The above statistics – over 40k hits in over 5k files total – imply to me that the LLVM team has provided the needed infrastructure and we just haven’t found the means of invoking it for constant-time compares.


#63

So you are saying that icmp and fcmp are guaranteed to be lowered to constant-time machine code and that you would like Rust C to emit those instead of some other IR for comparisons? If so, what is the IR that we are currently emitting?

EDIT: AFAICT the LLVM LangRef does not provide any constant-time guarantees for icmp/fcmp :confused:


#64

I like your contributions. If you want your words to remain visible to the Rust community for future reference, you’d need to stick the LLVM discussion in its own thread. Otherwise, this LLVM discussion will just be repeated another time with no real visibility on what was said here because it’s hidden in another thread.


#65

There is an rfc issue open: https://github.com/rust-lang/rfcs/issues/847 So maybe we can move the discussion there?


#66

A security WG would be great. One of its functions could be to catalogue all the wonderful security things people are working on, so as to streamline the work and increase co-operation. This would also ensure individual work is ‘productised’ and rounded off to be a) documented well b) easy to use c) has visibility in the standard documentation. d) maintained by a group.

I would add a top-three goal of the WG to be Education.

The Rust Programming Book should have a Security chapter covering common memory exploits, DoS attacks, Crate malicious code injection (were a crate is crafted to perform a useful function but the code has back door - effectively “how to spot a Trojan Horse crate”) or similar exploits. Also an introduction to performance vs “Safe Performance” unsafe code, secure Web App code examples as mentioned earlier, and, lastly, Crypto implementations. exercism.io should get a handful of security examples too.

In summary: Co-ordination for co-operation and long-term reliability with less duplication of effort and code. Education so that the Security WG doesn’t have to keep fixing the same common mistakes, and so programmers can be introduced to how easy it is to hack badly written code.


#67

Here’s an idea: the Security WG should produce a book in two year’s time with a title like: “Secure Rust: Programming unhackable applications for the first time since the invention of the internet”.

The intro should start with two or three examples of common hacks, like where a ‘highly secure’ environment was hacked and totally pwned starting with a weaponised doc delivered with a sprinkle of social engineering.

Then everything that the Security WG has been working on and want to show the Rust community can be put in there.


#68

The Security WG should also periodically Red-Team a handful of Crates and award points for security. C/C++ libraries would, at best, come out with results such as: A for “totally pwned”, B for “absolutely totally pwned” C for “supercalifragilisticexpialidociously pwned”.

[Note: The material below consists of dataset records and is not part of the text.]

-- ==== Sys2Proof/Laws/State.lean ====
section
/-! SUPPORT. One lemma per field per named update of State, each true by rfl, so that no later proof unfolds a record
update; and what `conclude` answers. -/

namespace Sys2Proof.Machine

/-! ### `latch` and `accept` -/

@[simp] theorem latch_cfg (s : State) (w : Word) : (latch w s).cfg = s.cfg := rfl
@[simp] theorem latch_mem (s : State) (w : Word) : (latch w s).mem = s.mem := rfl
@[simp] theorem latch_irqEn (s : State) (w : Word) : (latch w s).irqEn = s.irqEn := rfl
@[simp] theorem latch_phase (s : State) (w : Word) : (latch w s).phase = .run := rfl
@[simp] theorem latch_done (s : State) (w : Word) : (latch w s).done = false := rfl
@[simp] theorem latch_err (s : State) (w : Word) : (latch w s).err = false := rfl
@[simp] theorem latch_errCode (s : State) (w : Word) : (latch w s).errCode = .none := rfl
@[simp] theorem latch_codesValid (s : State) (w : Word) : (latch w s).codesValid = s.codesValid := rfl
@[simp] theorem latch_wrIgnored (s : State) (w : Word) : (latch w s).wrIgnored = false := rfl
@[simp] theorem latch_cmdDropped (s : State) (w : Word) : (latch w s).cmdDropped = false := rfl
@[simp] theorem latch_donePending (s : State) (w : Word) : (latch w s).donePending = s.donePending := rfl
@[simp] theorem latch_curCmd (s : State) (w : Word) : (latch w s).curCmd = w := rfl
@[simp] theorem latch_srcAddr (s : State) (w : Word) : (latch w s).srcAddr = s.srcAddr := rfl
@[simp] theorem latch_srcLen (s : State) (w : Word) : (latch w s).srcLen = s.srcLen := rfl
@[simp] theorem latch_dstAddr (s : State) (w : Word) : (latch w s).dstAddr = s.dstAddr := rfl
@[simp] theorem latch_dstCap (s : State) (w : Word) : (latch w s).dstCap = s.dstCap := rfl
@[simp] theorem latch_resultLen (s : State) (w : Word) : (latch w s).resultLen = 0#32 := rfl
@[simp] theorem latch_dataLen (s : State) (w : Word) : (latch w s).dataLen = s.dataLen := rfl
@[simp] theorem latch_hdrLen (s : State) (w : Word) : (latch w s).hdrLen = s.hdrLen := rfl
@[simp] theorem latch_bitCursor (s : State) (w : Word) : (latch w s).bitCursor = s.bitCursor := rfl
@[simp] theorem latch_bitCount (s : State) (w : Word) : (latch w s).bitCount = s.bitCount := rfl
@[simp] theorem latch_symbol (s : State) (w : Word) : (latch w s).symbol = s.symbol := rfl
@[simp] theorem latch_errInfo (s : State) (w : Word) : (latch w s).errInfo = 0#32 := rfl
@[simp] theorem latch_freq (s : State) (w : Word) : (latch w s).freq = s.freq := rfl
@[simp] theorem latch_codeLen (s : State) (w : Word) : (latch w s).codeLen = s.codeLen := rfl
@[simp] theorem latch_codeBits (s : State) (w : Word) : (latch w s).codeBits = s.codeBits := rfl
@[simp] theorem latch_tree (s : State) (w : Word) : (latch w s).tree = s.tree := rfl
@[simp] theorem latch_buildStage (s : State) (w : Word) : (latch w s).buildStage = s.buildStage := rfl
@[simp] theorem latch_agenda (s : State) (w : Word) : (latch w s).agenda = s.agenda := rfl
@[simp] theorem latch_busData (s : State) (w : Word) : (latch w s).busData = s.busData := rfl
@[simp] theorem latch_draws (s : State) (w : Word) : (latch w s).draws = s.draws := rfl

/-- A command's word is latched, and its run is to come. -/
theorem accept_ok {w : Word} {i : Instr} (h : decodeWord w = .ok i) (s : State) : accept w s = latch w s := by
  simp only [accept, h]

/-- An illegal word completes at acceptance. -/
theorem accept_error {w : Word} {e : DecodeReject} (h : decodeWord w = .error e) (s : State) :
    accept w s = (latch w s).completed .illegalCmd w := by
  simp only [accept, h]
  rfl

/-! ### `complete` -/

@[simp] theorem complete_cfg (s : State) (codec : Bool) (code : ErrCode) (info : Word) : (complete codec code info s).cfg = s.cfg := rfl
@[simp] theorem complete_mem (s : State) (codec : Bool) (code : ErrCode) (info : Word) : (complete codec code info s).mem = s.mem := rfl
@[simp] theorem complete_irqEn (s : State) (codec : Bool) (code : ErrCode) (info : Word) : (complete codec code info s).irqEn = s.irqEn := rfl
@[simp] theorem complete_phase (s : State) (codec : Bool) (code : ErrCode) (info : Word) : (complete codec code info s).phase = .idle := rfl
@[simp] theorem complete_done (s : State) (codec : Bool) (code : ErrCode) (info : Word) : (complete codec code info s).done = true := rfl
@[simp] theorem complete_err (s : State) (codec : Bool) (code : ErrCode) (info : Word) : (complete codec code info s).err = (code != .none) := rfl
@[simp] theorem complete_errCode (s : State) (codec : Bool) (code : ErrCode) (info : Word) : (complete codec code info s).errCode = code := rfl
@[simp] theorem complete_codesValid (s : State) (codec : Bool) (code : ErrCode) (info : Word) : (complete codec code info s).codesValid = s.codesValid := rfl
@[simp] theorem complete_wrIgnored (s : State) (codec : Bool) (code : ErrCode) (info : Word) : (complete codec code info s).wrIgnored = s.wrIgnored := rfl
@[simp] theorem complete_cmdDropped (s : State) (codec : Bool) (code : ErrCode) (info : Word) : (complete codec code info s).cmdDropped = s.cmdDropped := rfl
@[simp] theorem complete_donePending (s : State) (codec : Bool) (code : ErrCode) (info : Word) : (complete codec code info s).donePending = true := rfl
@[simp] theorem complete_curCmd (s : State) (codec : Bool) (code : ErrCode) (info : Word) : (complete codec code info s).curCmd = s.curCmd := rfl
@[simp] theorem complete_srcAddr (s : State) (codec : Bool) (code : ErrCode) (info : Word) : (complete codec code info s).srcAddr = s.srcAddr := rfl
@[simp] theorem complete_srcLen (s : State) (codec : Bool) (code : ErrCode) (info : Word) : (complete codec code info s).srcLen = s.srcLen := rfl
@[simp] theorem complete_dstAddr (s : State) (codec : Bool) (code : ErrCode) (info : Word) : (complete codec code info s).dstAddr = s.dstAddr := rfl
@[simp] theorem complete_dstCap (s : State) (codec : Bool) (code : ErrCode) (info : Word) : (complete codec code info s).dstCap = s.dstCap := rfl
@[simp] theorem complete_resultLen (s : State) (codec : Bool) (code : ErrCode) (info : Word) : (complete codec code info s).resultLen = s.resultLen := rfl
@[simp] theorem complete_dataLen (s : State) (codec : Bool) (code : ErrCode) (info : Word) : (complete codec code info s).dataLen = s.dataLen := rfl
@[simp] theorem complete_hdrLen (s : State) (codec : Bool) (code : ErrCode) (info : Word) : (complete codec code info s).hdrLen = s.hdrLen := rfl
@[simp] theorem complete_bitCursor (s : State) (codec : Bool) (code : ErrCode) (info : Word) : (complete codec code info s).bitCursor = s.bitCursor := rfl
@[simp] theorem complete_bitCount (s : State) (codec : Bool) (code : ErrCode) (info : Word) : (complete codec code info s).bitCount = s.bitCount := rfl
@[simp] theorem complete_symbol (s : State) (codec : Bool) (code : ErrCode) (info : Word) : (complete codec code info s).symbol = s.symbol := rfl
@[simp] theorem complete_errInfo (s : State) (codec : Bool) (code : ErrCode) (info : Word) : (complete codec code info s).errInfo = info := rfl
@[simp] theorem complete_freq (s : State) (codec : Bool) (code : ErrCode) (info : Word) : (complete codec code info s).freq = s.freq := rfl
@[simp] theorem complete_codeLen (s : State) (codec : Bool) (code : ErrCode) (info : Word) : (complete codec code info s).codeLen = s.codeLen := rfl
@[simp] theorem complete_codeBits (s : State) (codec : Bool) (code : ErrCode) (info : Word) : (complete codec code info s).codeBits = s.codeBits := rfl
@[simp] theorem complete_tree (s : State) (codec : Bool) (code : ErrCode) (info : Word) : (complete codec code info s).tree = (if codec && code != .state then s.tree.clear else s.tree) := rfl
@[simp] theorem complete_buildStage (s : State) (codec : Bool) (code : ErrCode) (info : Word) : (complete codec code info s).buildStage = .notBegun := rfl
@[simp] theorem complete_agenda (s : State) (codec : Bool) (code : ErrCode) (info : Word) : (complete codec code info s).agenda = s.agenda := rfl
@[simp] theorem complete_busData (s : State) (codec : Bool) (code : ErrCode) (info : Word) : (complete codec code info s).busData = s.busData := rfl
@[simp] theorem complete_draws (s : State) (codec : Bool) (code : ErrCode) (info : Word) : (complete codec code info s).draws = s.draws := rfl

/-! ### `State.completed` -/

@[simp] theorem completed_cfg (s : State) (code : ErrCode) (info : Word) : (s.completed code info).cfg = s.cfg := rfl
@[simp] theorem completed_mem (s : State) (code : ErrCode) (info : Word) : (s.completed code info).mem = s.mem := rfl
@[simp] theorem completed_irqEn (s : State) (code : ErrCode) (info : Word) : (s.completed code info).irqEn = s.irqEn := rfl
@[simp] theorem completed_phase (s : State) (code : ErrCode) (info : Word) : (s.completed code info).phase = .idle := rfl
@[simp] theorem completed_done (s : State) (code : ErrCode) (info : Word) : (s.completed code info).done = true := rfl
@[simp] theorem completed_err (s : State) (code : ErrCode) (info : Word) : (s.completed code info).err = (!(code == .none)) := rfl
@[simp] theorem completed_errCode (s : State) (code : ErrCode) (info : Word) : (s.completed code info).errCode = code := rfl
@[simp] theorem completed_codesValid (s : State) (code : ErrCode) (info : Word) : (s.completed code info).codesValid = s.codesValid := rfl
@[simp] theorem completed_wrIgnored (s : State) (code : ErrCode) (info : Word) : (s.completed code info).wrIgnored = s.wrIgnored := rfl
@[simp] theorem completed_cmdDropped (s : State) (code : ErrCode) (info : Word) : (s.completed code info).cmdDropped = s.cmdDropped := rfl
@[simp] theorem completed_donePending (s : State) (code : ErrCode) (info : Word) : (s.completed code info).donePending = true := rfl
@[simp] theorem completed_curCmd (s : State) (code : ErrCode) (info : Word) : (s.completed code info).curCmd = s.curCmd := rfl
@[simp] theorem completed_srcAddr (s : State) (code : ErrCode) (info : Word) : (s.completed code info).srcAddr = s.srcAddr := rfl
@[simp] theorem completed_srcLen (s : State) (code : ErrCode) (info : Word) : (s.completed code info).srcLen = s.srcLen := rfl
@[simp] theorem completed_dstAddr (s : State) (code : ErrCode) (info : Word) : (s.completed code info).dstAddr = s.dstAddr := rfl
@[simp] theorem completed_dstCap (s : State) (code : ErrCode) (info : Word) : (s.completed code info).dstCap = s.dstCap := rfl
@[simp] theorem completed_resultLen (s : State) (code : ErrCode) (info : Word) : (s.completed code info).resultLen = s.resultLen := rfl
@[simp] theorem completed_dataLen (s : State) (code : ErrCode) (info : Word) : (s.completed code info).dataLen = s.dataLen := rfl
@[simp] theorem completed_hdrLen (s : State) (code : ErrCode) (info : Word) : (s.completed code info).hdrLen = s.hdrLen := rfl
@[simp] theorem completed_bitCursor (s : State) (code : ErrCode) (info : Word) : (s.completed code info).bitCursor = s.bitCursor := rfl
@[simp] theorem completed_bitCount (s : State) (code : ErrCode) (info : Word) : (s.completed code info).bitCount = s.bitCount := rfl
@[simp] theorem completed_symbol (s : State) (code : ErrCode) (info : Word) : (s.completed code info).symbol = s.symbol := rfl
@[simp] theorem completed_errInfo (s : State) (code : ErrCode) (info : Word) : (s.completed code info).errInfo = info := rfl
@[simp] theorem completed_freq (s : State) (code : ErrCode) (info : Word) : (s.completed code info).freq = s.freq := rfl
@[simp] theorem completed_codeLen (s : State) (code : ErrCode) (info : Word) : (s.completed code info).codeLen = s.codeLen := rfl
@[simp] theorem completed_codeBits (s : State) (code : ErrCode) (info : Word) : (s.completed code info).codeBits = s.codeBits := rfl
@[simp] theorem completed_tree (s : State) (code : ErrCode) (info : Word) : (s.completed code info).tree = s.tree := rfl
@[simp] theorem completed_buildStage (s : State) (code : ErrCode) (info : Word) : (s.completed code info).buildStage = .notBegun := rfl
@[simp] theorem completed_agenda (s : State) (code : ErrCode) (info : Word) : (s.completed code info).agenda = s.agenda := rfl
@[simp] theorem completed_busData (s : State) (code : ErrCode) (info : Word) : (s.completed code info).busData = s.busData := rfl
@[simp] theorem completed_draws (s : State) (code : ErrCode) (info : Word) : (s.completed code info).draws = s.draws := rfl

Hopefully, Rust Crates can have a much better scale: A for less than 2 per 1k lines DoS & Mem corruption; B less than 4; C less than 6.

Results can go on to a Security WG “Wall of fame/shame”.


#69

Having good examples to point to and documented is very useful for establishing good code habits. If most of the community documentation and blog posts uses the security standards, then developers new to Rust are less likely to make catastrophic mistakes by inexperience.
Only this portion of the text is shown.